In 2008, Segarra self-released Hurray for the Riff Raff's first studio album, It Don't Mean I Don't Love You, followed by another self-released album, Young Blood Blues, in 2010, which was dedicated to the memory of Marcella Grace Eiler. In February 2011, Hurray for the Riff Raff were featured in an article in UK newspaper The Times based around the HBO TV series Treme, with their track "Daniella" having been included in the show's selection of New Orleans' essential songs.

On March 21, 2011, Hurray for the Riff Raff released their self-titled CD on Loose Music in Europe, composed of Segarra's favorite songs from the band's two previous records. Tracks from this indie-label debut release by the band received airplay on BBC Radio 2 and BBC Radio 6 Music.

In May 2012, Hurray for the Riff Raff released Look Out Mama on their own label, Born to Win Records, as well as on Loose Music in Europe. No Depression said it "sounds like something The Band would’ve had playing on a Victorola while making Music From Big Pink in Woodstock." The album was recorded in Nashville, Tennessee at The Bomb Shelter Studios and produced by Andrija Tokic (Alabama Shakes). The record features the single "End of the Line".

My Dearest Darkest Neighbor was then released on July 1, 2013, through Mod Mobilian Records and This Is American Music. The album was previously available only as a Kickstarter reward and in limited local release and featured handmade covers. Tracks on the record include songs by Townes Van Zandt, Billie Holiday, Leadbelly, John Lennon, Lucinda Williams, Joni Mitchell, Hank Williams, and George Harrison, and features Segarra's interpretation of Gillian Welch's "Ruination Day".

The Wall Street Journal describes Segarra's singing thus: "She has a subtle, expressive voice that she wraps around songs that draw on the sounds and styles of the American South, and her lyrics often take unconventional tack on traditional subjects".

Spin previewed a video of the band's song "St. Roch Blues".

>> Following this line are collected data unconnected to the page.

theorem Idle.paletteSeq (h : Idle cap out s) {img : Image} (himg : img.mayStart = true)
    (hroom : (out ++ paletteChunks img).length ≤ cap.toNat) :
    ∃ t, execList (if img.mode = .palette then palSeq img.palette else []) s = .next t
      ∧ Idle cap (out ++ paletteChunks img) t := by
  have hcount := Image.palette_length_le himg
  by_cases hmode : img.mode = .palette
  · simp only [paletteChunks, if_pos hmode, List.length_append, chunkBytes_length, paletteBytes_length,
      alphaBytes_length] at hroom ⊢
    obtain ⟨u, hu, hpal⟩ := h.chunkSeq tagPal (p := paletteBytes img.palette) (by simp; omega) (by simp; omega)
    obtain ⟨t, ht, htrn⟩ := hpal.chunkSeq tagTrn (p := alphaBytes img.palette) (by simp; omega) (by simp; omega)
    exact ⟨t, by rwa [palSeq, execList_append hu], by rwa [← List.append_assoc]⟩
  · simp only [paletteChunks, if_neg hmode, List.append_nil]
    exact ⟨s, rfl, h⟩

/-- `FILE` outside a chunk, with room for the file's bytes (R112). -/
theorem Idle.fileSeq (h : Idle cap out s) (hdr : Byte × Byte) {img : Image} (himg : img.mayStart = true)
    (hroom : (fileBytes hdr img).length ≤ cap.toNat) :
    ∃ t, execList (fileSeq hdr img) s = .next t ∧ Idle cap (fileBytes hdr img) t := by
  have hbytes : fileBytes hdr img = signature ++ chunkBytes tagHdr (ihdrPayload img) ++ paletteChunks img
      ++ chunkBytes tagDat (idatPayload hdr img) ++ chunkBytes tagEnd [] := rfl
  rw [hbytes] at hroom ⊢
  simp only [List.length_append, signature_length, chunkBytes_length, ihdrPayload_length, List.length_nil] at hroom
  obtain ⟨s₁, h₁, hempty⟩ := h.clr
  obtain ⟨s₂, h₂, hsigned⟩ := hempty.rawSeq signature (by simp; omega)
  obtain ⟨s₃, h₃, hheaded⟩ := hsigned.chunkSeq tagHdr (p := ihdrPayload img) (by simp) (by simp; omega)
  obtain ⟨s₄, h₄, hpalette⟩ := hheaded.paletteSeq himg (by simp; omega)
  obtain ⟨s₅, h₅, himage⟩ := hpalette.idatSeq hdr himg (by simp; omega)
  obtain ⟨s₆, h₆, hended⟩ := himage.chunkSeq tagEnd (p := []) (by simp) (by simp; omega)
  refine ⟨s₆, ?_, hended⟩
  rw [Machine.fileSeq, ihdrSeq_eq_chunkSeq]
  simp only [List.append_assoc]
  rw [List.singleton_append, execList_cons h₁, execList_append h₂, execList_append h₃, execList_append h₄,
    execList_append h₅, h₆]

end Idle

/-- Settles O56: the sequence runs through, and outside a chunk the output is what the framer's state says. -/
theorem fileSequenceYieldsTheFile : Obligations.FileSequenceYieldsTheFile := by
  intro s hdr img hinv hs hc himg hroom
  have hidle : Idle s.obufCap (outputBytes s) s := ⟨hinv.dense, hs, hc, rfl, rfl⟩
  obtain ⟨t, ht, hdone⟩ := hidle.fileSeq hdr himg (by rwa [fileBytes_length hdr himg])
  exact ⟨t, ht, by rw [complete, hdone.fault, hdone.closed]; rfl, hdone.out⟩

end Sys2Proof.Machine
end

section
/-! PROOFS. Fault entry: the cause a command raises is the first in the order of R133 whose condition holds, and a word that
raises changes FAULT and CAUSE only (60_exceptions.md R131, R133, R134). -/

namespace Sys2Proof.Machine

open Sys2Proof.Safety
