-- ==== Sys2Proof/Syntax.lean ====
section
/-! DEFINITION. The instructions: the 14 engine commands and the two producer-port operations (00_scope.md R3,
30_encoding.md R105, R110), one constructor for each row of spec/opcode_table.json. -/

namespace Sys2Proof

/-- One constructor per row of spec/opcode_table.json. An operand is the integer the spec calls the operand
value (R104: `sext_16(factor)`; R110: `sext_16(p_data)`); `Instr.wellFormed` bounds it. -/
inductive Instr where
  /-- NOP (44_control.md R260). -/
  | nop
  /-- INIT: construct the FFT engine for the exponent in PWR_CFG (41_fft.md R152). -/
  | init
  /-- DINIT: derive the scan window (42_hps_detector.md R201). -/
  | dinit
  /-- REMOVE: take the pending block out of the FIFO, waiting for one (40_fifo.md R134). -/
  | remove
  /-- POPUL: load BLK into RE, zero IM (41_fft.md R158). -/
  | popul
  /-- XFORM: the transform, inverse when `inv` (41_fft.md R162). -/
  | xform (inv : Bool)
  /-- MAG: the magnitude spectrum into S1 (41_fft.md R170). -/
  | mag
  /-- DOWNS with dst = 0x02: the downsampled copy of S1 into S2 (41_fft.md R174). -/
  | downsS2 (factor : Int)
  /-- DOWNS with dst = 0x03: the downsampled copy of S1 into S3 (41_fft.md R174). -/
  | downsS3 (factor : Int)
  /-- HPS: the harmonic-product maximum (42_hps_detector.md R205). -/
  | hps
  /-- B2F: bin index to frequency (41_fft.md R172). -/
  | b2f
  /-- SSF: the steady-state filter (42_hps_detector.md R208). -/
  | ssf
  /-- FNOTE: the note nearest to a frequency (43_note.md R245). -/
  | fnote
  /-- TDIR: flat, in tune or sharp against a named note (43_note.md R247). -/
  | tdir
  /-- RUN: start the detection cycle (42_hps_detector.md R213). -/
  | run
  /-- PUSH: a producer beat with p_last = 0 (40_fifo.md R132). -/
  | push (d : Int)
  /-- COMMIT: a producer beat with p_last = 1 (40_fifo.md R133). -/
  | commit (d : Int)
  deriving DecidableEq, Repr

/-- The word of an instruction: 32 bits written to CMD (R100), or a 17-bit producer beat
`{p_last, p_data}` (R110). -/
inductive Encoding where
  | command (w : CommandWord)
  | beat (b : BitVec 17)
  deriving DecidableEq, Repr

/-- Why a command word is illegal, the three cases of 30_encoding.md R107. Each is executed as
CommandError(CMD_ILLEGAL). -/
inductive Illegal where
  /-- (a) the opcode is none of the 14 of R105. -/
  | opcode
  /-- (b) a `zero` field of the format is not zero. -/
  | zeroField
  /-- (c) DOWNS with a dst other than 0x02 or 0x03. -/
  | dst
  deriving DecidableEq, Repr

end Sys2Proof
end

In February 2014, Hurray for the Riff Raff had their ATO Records debut with Small Town Heroes. The record featured “The Body Electric,” a song that NPR's Ann Powers called “The Political Song of the Year” in 2014 and says the album "sweeps across eras and genres with grace and grit."

Describing Segarra's music, NPR says "Segarra's morning-after alto might be the least showy great voice to hit the national scene this year."

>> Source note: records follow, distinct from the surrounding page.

theorem insertBlock (h : s.MemoryOk) : s.insertBlock.MemoryOk := by
  refine h.update ?_ (le_trans (Nat.mod_le _ _) s.regs.n_le)
  exact { h.mems with slot := Memory.wfAt_fill h.mems.slot s.regs.n_le _ }

theorem command {i : Instr} (h : s.MemoryOk) (c : CommandCase i s t) : t.MemoryOk := by
  cases c with
  | error _ eq | nop _ eq | dinit _ _ _ eq | cancelled _ _ _ _ eq | blocked _ _ _ _ eq | hps _ _ _ eq
  | results _ _ _ eq | run _ _ _ eq => exact eq ▸ h
  | init p _ _ le _ eq => exact eq ▸ h.construct le
  | removed _ _ _ eq => exact eq ▸ h.removeBlock
  | popul _ _ _ eq => exact eq ▸ h.populate
  | xform inv _ _ eq => exact eq ▸ h.transform inv
  | mag _ _ eq => exact eq ▸ h.magnitude
  | downsS2 f _ _ _ eq => exact eq ▸ h.downsampleS2 f.toNat
  | downsS3 f _ _ _ eq => exact eq ▸ h.downsampleS3 f.toNat

theorem beat (h : s.MemoryOk) (c : BeatCase s t) : t.MemoryOk := by
  cases c with
  | refused eq | flushedPush _ eq | flushedCommit _ eq => exact eq ▸ h
  | pushed d _ eq | wrongLength d _ _ eq | discarded d _ _ _ eq => exact eq ▸ (h.stage d).of_frame rfl rfl rfl
  | inserted d _ _ _ eq => exact eq ▸ (h.stage d).insertBlock.of_frame rfl rfl rfl

theorem phase (h : s.MemoryOk) (c : PhaseCase s t) : t.MemoryOk := by
  cases c with
  | exit _ _ eq | top _ _ eq | blocked _ _ _ eq | badLength _ _ eq | fundamental _ _ eq | freqA _ eq | freqB _ eq
  | accept _ _ eq | discard _ _ eq => exact eq ▸ h
  | remove _ _ _ eq => exact eq ▸ h.removeBlock
  | populate _ _ _ eq => exact eq ▸ h.populate
  | transform _ _ eq => exact eq ▸ h.transform false
  | magnitude _ _ eq => exact eq ▸ h.magnitude
  | downsampleS2 _ _ eq => exact eq ▸ h.downsampleS2 2
  | downsampleS3 _ _ eq => exact eq ▸ h.downsampleS3 3
  | emit _ eq => 
    have flagged := h.setEventIf .resOvr (s.regs.flag .result)
    have published := flagged.publish (findNote s.regs.filtered.2) s.regs.filtered.2
    exact eq ▸ published.of_frame rfl rfl rfl

theorem access (h : s.MemoryOk) (c : AccessCase s t) : t.MemoryOk := by
  cases c with
  | response r eq => exact eq ▸ h
  | register r v ok eq =>
    subst eq
    refine ⟨by simpa using h.1, ?_, by simpa using h.2.2⟩
    rcases (writeReg_cases ok).slotLen_eq_or_reset with same | reset
    · simpa [same] using h.slotLen_le
    · simp [reset, Regs.reset]
  | word w i v _ mapped eq => exact eq ▸ h.withMems (h.mems.writeWindow s.regs v w mapped)

theorem takeTurn (h : s.MemoryOk) : s.takeTurn.MemoryOk :=
  ⟨h.1, h.2.1, fun c hc => h.2.2 c (List.mem_of_mem_tail hc)⟩

/-- The contents that a falling edge brings are canonical, as every contents still to come. -/
theorem rstFall (h : s.MemoryOk) {c : Mems} (ok : c.wf = true) : (s.rstFall c).MemoryOk := by
  unfold State.rstFall
  split
  · exact ⟨ok, Nat.zero_le _, h.2.2⟩
  · exact h

end State.MemoryOk

/-- The turn that is taken next is one of the list, when it is not the engine's. -/
theorem State.nextTurn_mem {s : State} (h : s.nextTurn ≠ .engine) : s.nextTurn ∈ s.env.turns := by
  unfold State.nextTurn at *
  cases ht : s.env.turns with
  | nil => simp [ht] at h
  | cons a l => simp

/-- Settles O48: every case of a step keeps the memories canonical. -/
theorem stepKeepsMemoryOk : Obligations.StepKeepsMemoryOk := by
  intro s t h step
  have hs := h.takeTurn
  cases step_cases step with
  | enginePasses _ _ eq | producerPasses _ eq | hostPasses _ eq | rstRise _ eq | illegal _ _ _ _ _ _ eq =>
    exact eq ▸ hs
  | phase _ _ _ _ eq => exact hs.phase (runPhase_cases eq)
  | command _ _ _ _ i word eq => exact hs.command (exec_command_cases (decodeCommand_isCommand word) eq)
  | beat _ b _ _ _ eq => exact State.MemoryOk.beat (s := s.takeTurn.dropBeat) hs (exec_beat_cases eq)
  | access _ _ r rest _ eq =>
    subst eq
    refine State.MemoryOk.access ?_ (hostAccess_cases _ r)
    exact hs
  | rstFall c turn eq =>
    have mem : Turn.rstFall c ∈ s.env.turns := turn ▸ State.nextTurn_mem (by simp [turn])
    exact eq ▸ hs.rstFall (h.2.2 c mem)

end Sys2Proof.Machine
end

section
/-! Every step keeps the control registers consistent (10_state.md R31, R32, R34, R45; 60_exceptions.md R271). -/

namespace Sys2Proof.Machine

/-- The one word that decodes to RUN (30_encoding.md R102, R105). -/
theorem decodeCommand_run {w : CommandWord} (h : decodeCommand w = .ok .run) : w = 0x30000000#32 := by
  unfold decodeCommand at h
  split at h
  case h_14 op =>
    have lt := w.toNat_lt
    have zero := congrArg BitVec.toNat (decodeZ_ok h).2
    apply BitVec.eq_of_toNat_eq
    simp only [opField, zeroFieldZ, BitVec.extractLsb'_toNat, Nat.shiftRight_eq_div_pow] at op zero
    simp at op zero ⊢
    omega
  case h_6 => exact absurd (decodeX_ok h).1 (by simp)
  case h_8 => rcases decodeD_ok h with ⟨eq, _⟩ | ⟨eq, _⟩ <;> cases eq
  case h_15 => cases h
  all_goals exact absurd (decodeZ_ok h).1 (by simp)

theorem ErrorCode.number_mem (e : ErrorCode) : e.number ∈ errorCodes := by
  cases e <;> decide

theorem insertionPoint_le (rounds : Nat) {lo hi : Nat} (f : Int) (le : lo ≤ hi) :
    insertionPoint rounds lo hi f ≤ hi := by
  induction rounds generalizing lo hi with
  | zero => exact le
  | succ n ih =>
    unfold insertionPoint
    split
    · split
      · exact ih (by omega)
      · exact le_trans (ih (by omega)) (by omega)
    · exact le

/-- `find_note` answers an index of the note table (43_note.md R244). -/
theorem findNote_lt (f : Int) : findNote f < Config.notes := by
  have ip := insertionPoint_le Config.notes f (Nat.zero_le 35)
  simp only [findNote, nearerOf, Config.notes] at *
  split_ifs <;> omega

theorem tuningDir_lt (i : Nat) (f eps : Int) : tuningDir i f eps < 3 := by
  unfold tuningDir
  split_ifs <;> omega

/-- The registers that `ControlOk` speaks of. -/
def Regs.control (r : Regs) :
    List Bool × Phase × CommandWord × BitVec 4 × BitVec 16 × BitVec 8 × BitVec 2 × BitVec 6 :=
  ([r.running, r.busy, r.ready, r.detReady, r.pending], r.seqPc, r.cmdreg, r.power, r.wp, r.errCode, r.resDir, r.resIdx)

namespace Regs.ControlOk
variable {s t : State}

theorem reset : Regs.reset.ControlOk := by
  constructor <;> decide

theorem of_frame {r r' : Regs} (h : r.ControlOk) (same : r'.control = r.control) : r'.ControlOk := by
  simp only [Regs.control, Prod.mk.injEq, List.cons.injEq, and_true] at same
  obtain ⟨⟨running, busy, ready, det, pending⟩, seqPc, cmdreg, power, wp, errCode, resDir, resIdx⟩ := same
  constructor <;> simp only [running, busy, ready, det, pending, seqPc, cmdreg, power, wp, errCode, resDir, resIdx]
  exacts [h.running_busy, h.phase_running, h.run_word, h.unready, h.err_code, h.res_dir, h.res_idx]

theorem finish (h : s.regs.ControlOk) (idle : s.regs.running = false) : s.finish.regs.ControlOk :=
  { h with running_busy := fun running => absurd running (by simp [idle]) }

theorem raise (h : s.regs.ControlOk) (idle : s.regs.running = false) (e : ErrorCode) : (s.raise e).regs.ControlOk :=
  { h with
    running_busy := fun running => absurd running (by simp [idle])
    err_code := e.number_mem }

In early July 2016, the band played the Danish festival of Roskilde to an enthusiastic audience. In December 2016, they announced a new record, The Navigator, on Pitchfork with the first single from the album, "Rican Beach." The album was released on March 10, 2017, on ATO Records.

In late 2018, Segarra joined organizers of the Newport Folk Festival to travel to Puerto Rico and deliver instruments to various public schools. During that visit, Segarra played their first concert at La Respuesta in Santurce.

In 2019, Hurray for the Riff Raff's "Pa'lante" won Best Music Video at the SXSW Film Festival Jury and Specials Awards.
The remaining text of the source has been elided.